(Assignment) Only one stretch of the data below is needed. Output the lines from the one with "the provers. -/" up to and including the one with "State.reset.mgt.pwrGood = false", exactly as they stand.

Collected data
-- ==== Sys2Proof/Certificates/Slice0/Obligations.lean ====
section
/-! DEFINITION. The statements for the provers. -/

open Sys2Proof Sys2Proof.Machine

/-- A command at the front of the queue is run on the state with the queue's rest (the model's rule). With no command waiting,
a sixteenth of a nanosecond passes: no register changes, and outside HOLDOVER with nothing left to slew the time moves by one
(log entry 73); while the PLLs are stopped it moves by whole crystal periods. -/
def Obligations.StepTakesTheFront : Prop :=
  (∀ (c : Instr) (rest : List Instr) (s : State),
    step { s with pending := c :: rest } = exec c { s with pending := rest }) ∧
  ∀ s : State, s.pending = [] → ∃ t, step s = .next t ∧ t.regs = s.regs ∧ t.pending = [] ∧ t.xpt = s.xpt ∧ t.ram = s.ram ∧
    (s.flag F.PWR_STATUS_PLL_RUN = true → s.timeState ≠ tsHOLDOVER → s.tim.slew = 0 → t.now = s.now + 1#64 ∧ t.tim.slew = 0) ∧
    (s.flag F.PWR_STATUS_PLL_RUN = false → t.now = s.now ∨ t.now = BitVec.ofNat 64 ((s.t / ns 40 + 1) * ns 40))

/-- Every step keeps the canonical forms of the register file and of the memory of the CXL.mem windows. It changes nothing
that the part's fuses fix, and takes one command from the queue and nothing else. -/
def Obligations.EveryStepKeepsTheCanonicalForms : Prop :=
  ∀ s t : State, step s = .next t → (s.regsOk → t.regsOk) ∧ (s.memOk → t.memOk) ∧ t.part.fuses = s.part.fuses ∧
    t.pending = s.pending.tail

/-- The state after reset has them; no command waits, the chip is at step 1 of the start-up without power good, has no time,
no link and no host port up, every tile is ACTIVE and every register reads its reset value. Where the spec leaves it open,
this is the model's choice: log entries 1 and 106. -/
def Obligations.ResetHasTheCanonicalForms : Prop :=
  State.reset.regsOk ∧ State.reset.memOk ∧ State.reset.pending = [] ∧ State.reset.fld F.MGT_STATUS_STEP = 1 ∧
    State.reset.mgt.pwrGood = false ∧ State.reset.timeState = tsUNSET ∧ State.reset.halted = false ∧
    (∀ p, State.reset.linkRuns p = false) ∧ (∀ p, State.reset.portUp p = false) ∧
    (∀ t : TileId, State.reset.tileState t.val = psACTIVE) ∧ ∀ a, State.reset.rd a = regDefault State.reset.part a

/-- But for the commands that may store to the windows, move fabric time, begin a reset or sample the straps, a command leaves
fabric time, every byte of the windows' memory, the straps and what a replay can take as they were. The quiet commands leave
every register as it was. -/
def Obligations.SteadyCommandsLeaveTimeAndMemory : Prop :=
  ∀ (c : Instr) (s t : State), exec c s = .next t →
    (unsteady c = false →
      t.now = s.now ∧ t.part = s.part ∧ t.kept = s.kept ∧ ∀ a, Map.getD t.ram.cells a 0#8 = Map.getD s.ram.cells a 0#8) ∧
    (quietCommand c = true → ∀ a, t.rd a = s.rd a)

/-- The commands of links, routing, fabric time, power, start-up, faults, counters and single registers leave the ends as they
were: connections and messages, work objects, matching, groups, word operations, GDDR7, injection, translation and host ports.
-/
def Obligations.ChipCommandsLeaveTheEndsAlone : Prop :=
  ∀ (c : Instr) (s t : State), chipCommand c = true → exec c s = .next t →
    t.xpt = s.xpt ∧ t.obj = s.obj ∧ t.mat = s.mat ∧ t.col = s.col ∧ t.atu = s.atu ∧ t.ram = s.ram ∧ t.inj = s.inj ∧
      t.xlt = s.xlt ∧ t.hpt = s.hpt

/-- R595: with PWR_GOOD high a rail out of its range leaves the chip's state undefined, and the model stops; with PWR_GOOD low
it goes on. -/
def Obligations.RailOutOfRangeStopsWhilePowerIsGood : Prop :=
  ∀ (r : Fin 7) (s : State),
    (s.mgt.pwrGood = true → exec (.railOutOfRange r) s = .fault .railOutOfRange) ∧
    (s.mgt.pwrGood = false → ∃ t, exec (.railOutOfRange r) s = .next t ∧ t.pending = s.pending ∧
      (r.val = 5 → t.mgt.vddAon = false ∧ t.regs = [] ∧ t.ram.cells = []) ∧
      (r.val ≠ 4 → r.val ≠ 5 → r.val ≠ 6 → t = s))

(Solved problem)
/-! DEFINITION. The statements for the provers. -/

open Sys2Proof Sys2Proof.Machine

/-- A command at the front of the queue is run on the state with the queue's rest (the model's rule). With no command waiting,
a sixteenth of a nanosecond passes: no register changes, and outside HOLDOVER with nothing left to slew the time moves by one
(log entry 73); while the PLLs are stopped it moves by whole crystal periods. -/
def Obligations.StepTakesTheFront : Prop :=
  (∀ (c : Instr) (rest : List Instr) (s : State),
    step { s with pending := c :: rest } = exec c { s with pending := rest }) ∧
  ∀ s : State, s.pending = [] → ∃ t, step s = .next t ∧ t.regs = s.regs ∧ t.pending = [] ∧ t.xpt = s.xpt ∧ t.ram = s.ram ∧
    (s.flag F.PWR_STATUS_PLL_RUN = true → s.timeState ≠ tsHOLDOVER → s.tim.slew = 0 → t.now = s.now + 1#64 ∧ t.tim.slew = 0) ∧
    (s.flag F.PWR_STATUS_PLL_RUN = false → t.now = s.now ∨ t.now = BitVec.ofNat 64 ((s.t / ns 40 + 1) * ns 40))

/-- Every step keeps the canonical forms of the register file and of the memory of the CXL.mem windows. It changes nothing
that the part's fuses fix, and takes one command from the queue and nothing else. -/
def Obligations.EveryStepKeepsTheCanonicalForms : Prop :=
  ∀ s t : State, step s = .next t → (s.regsOk → t.regsOk) ∧ (s.memOk → t.memOk) ∧ t.part.fuses = s.part.fuses ∧
    t.pending = s.pending.tail

/-- The state after reset has them; no command waits, the chip is at step 1 of the start-up without power good, has no time,
no link and no host port up, every tile is ACTIVE and every register reads its reset value. Where the spec leaves it open,
this is the model's choice: log entries 1 and 106. -/
def Obligations.ResetHasTheCanonicalForms : Prop :=
  State.reset.regsOk ∧ State.reset.memOk ∧ State.reset.pending = [] ∧ State.reset.fld F.MGT_STATUS_STEP = 1 ∧
    State.reset.mgt.pwrGood = false ∧ State.reset.timeState = tsUNSET ∧ State.reset.halted = false ∧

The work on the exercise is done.